SDU File Split
Background
When doing some training, one of the students in the class asked what utility they should use on Windows for splitting a large file into sections. They wanted to split files for better bulk loading performance, to be able to use all available threads.
On Linux systems, the split command works fine but the best that most people came up with on Windows was to use Powershell. That’s a fine answer for some people, but not for everyone.

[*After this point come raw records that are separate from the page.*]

-- ==== Sys2Proof/Machine/Reset.lean ====
section
/-! DEFINITION. The module's reset (R19, R67, R102): what stays in FRAM, flash, the always-on domain and the fuses, and the state
every other part of the machine takes until the next start. -/

namespace Sys2Proof.Machine

open Sys2Proof

/-- Values that no reset touches: identity, the start counter and causes, counters of the supplies, the real-time clock, the power
statistics, the Flue address (R28, R71, R85, R112, R113, R133, R538; log 68). -/
def keptKey (key : Nat) : Bool :=
  [Key.identSerialNumber, Key.identUniqueIDHighWord, Key.identUniqueIDLowWord, Key.identHardwareIssue, Key.identBootROMVersion,
   Key.identServicePasscode, Key.startStartCounter, Key.startCauseLastStart, Key.startCauseSecondLast, Key.startCauseThirdLast,
   Key.startWarmBoots, Key.supplyPowerCycleCount, Key.supplyP1BrownOuts, Key.supplyP2Losses, Key.powerRTC, Key.powerLastWakeCause,
   Key.powerPreviousState, Key.powerEMBEREntries, Key.flueStoredAddress].contains key

/-- Contents that no reset touches: the grain-type file and the site key (R27, R555). -/
def keptBlock (key : Nat) : Bool := key == Key.tablesFileImage || key == Key.flueSiteKey

/-! ### Parts of the saved configuration (R134) -/

/-- A key belongs to part 0 (all), 1 (0x1000-0x1FFF) or 2 (0x2000-0x5FFF). -/
def inPart (part : Fin 3) (key : Nat) : Bool :=
  part == 0 || (part == 1 && decide (key / 256 < 0x2000)) || (part == 2 && decide (0x2000 ≤ key / 256))

/-- Two sorted stores joined, the keys of `part` from the first, the others from the second. -/
def joinPart {α : Type} (part : Fin 3) (mine other : List (Nat × α)) : List (Nat × α) :=
  (other.filter (fun e => !inPart part e.1 && decide (e.1 / 256 < 0x2000))) ++ (mine.filter (fun e => inPart part e.1))
    ++ (other.filter (fun e => !inPart part e.1 && decide (0x2000 ≤ e.1 / 256)))

/-- The copy that a store or restore in progress writes (R134). -/
def State.savedCopy (s : State) (o : SaveOp) : FramCopy :=
  let part := Fin.ofNat 3 o.part
  let old := s.dict.saved
  { values := joinPart part o.values old.values, blocks := joinPart part o.blocks old.blocks,
    mode := if o.restore ∧ part ≠ 1 then 0 else old.mode, seq := old.seq + 1, torn := false }

/-- A reset that meets a store or restore in progress, which writes copy A and then copy B: how far it had come is free (R99, R134; log
89). -/
def State.saveInterrupted (s : State) : State :=
  match s.dict.saveOp with
  | none => s
  | some o =>
    let r := s.freeNat
    let c := s.savedCopy o
    let a := if r.1 % 5 = 0 then s.dict.copyA else if r.1 % 5 = 1 then { c with torn := true } else c
    let b := if r.1 % 5 = 4 then c else if r.1 % 5 = 3 then { c with torn := true } else s.dict.copyB
    { r.2 with dict := { r.2.dict with copyA := a, copyB := b, saveOp := none } }

/-- What a bank's status shows in reset: an INCOMPLETE bank stays so, the others are unchecked (R98, R112). -/
def State.keepBankStatus (s : State) (obj : List (Nat × Int)) : List (Nat × Int) :=
  let a := if s.startup.bankA.incomplete then writeKey objDefault obj Key.startBankAStatus 1 else obj
  if s.startup.bankB.incomplete then writeKey objDefault a Key.startBankBStatus 1 else a

/-- The machine in reset, outputs in the reset state (R19): what is not kept is as at reset release. Where the manual is silent, an unlock
of the debug pins does not outlast it (R43; log 98), and RTC_INVALID and OPTIME_RESTORED clear with it, a start setting them anew (R90;
log 98). -/
def State.resetKeeping (s : State) : State :=
  let aonRc := [(Key.supplySupplyStatus, Int.ofNat 16)]
  let kept := s.keepBankStatus (s.obj.filter (fun e => keptKey e.1))
  { State.reset with
    obj := (if s.bitOf Key.supplySupplyStatus 4 then aonRc else []).foldl (fun m e => writeKey objDefault m e.1 e.2) kept, blk := s.blk.filter (fun e => keptBlock e.1),
    clock := { Clock.reset with op := s.clock.op, opFram := s.clock.opFram, rtcSub := s.clock.rtcSub },
    power := { s.power with phase := .inReset, state := .blaze, latchedWake := 0, contactDue := none, contactOpen := false,
                            refusalHold := false, noticeOut := false, banking := false, wokenAt := none },
    startup := { s.startup with debugOpen := false, stoppedOnce := false, faultEvents := [], hotHold := false, halted := false },
    dict := { Dict.reset with copyA := s.dict.copyA, copyB := s.dict.copyB },
    cores := Vector.map (fun (k : Core) => { Core.reset with retention := k.retention, record := k.record }) s.cores,
    images := s.images,
    ash := { s.ash with queue := [], episode := 0, clearing := none },
    thermal := { Thermal.reset with records := s.thermal.records, shut := s.thermal.shut, restarts := s.thermal.restarts, restore := s.thermal.restore },
    flue := { Flue.reset with siteKey := s.flue.siteKey },
    fram := s.fram, free := s.free, pending := s.pending }

/-- The machine in reset, once a store in progress has stopped. -/
def State.afterReset (s : State) : State := s.saveInterrupted.resetKeeping

/-- The module writes its counters, causes, thermal records or passcode in FRAM: nothing that the hearth core's stores have put there
remains (R28; log 72). -/
def State.unitWrote (s : State) : State := s.framWrote 0x600F0000 0x10000

/-- A start not yet confirmed that has no cause takes this one (R103, R113). -/
def State.recordCause (s : State) (cause : Nat) : State :=
  if s.startup.opened && !s.startup.confirmed && s.startup.cause.isNone then
    ({ s.unitWrote with startup := { s.startup with cause := some cause } }).putN Key.startCauseLastStart
      (s.startup.cycle * 65536 + s.startup.bank * 256 + cause)
  else s

/-- The module resets; a start not yet confirmed takes this cause. -/
def State.enterReset (s : State) (cause : Nat) : State := (s.recordCause cause).afterReset

end Sys2Proof.Machine
end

Because the answers were limited, and people struggled to find a CSV splitter, we decided to fix that, and create a simple utility that’s targeted as exactly this use case.
SDU_FileSplit is a brand new command line utility that you can use to split text files (including delimited files).
Usage
You can use it as follows:
SDU_FileSplit.exe followed by 5 parameters
The required parameters are positional and are as follows:
1st is the full path to the input file including file extension
2nd is the maximum number of lines in the output file
3rd is the number of header lines to repeat in each file (0 for none, 1 to 10 allowed)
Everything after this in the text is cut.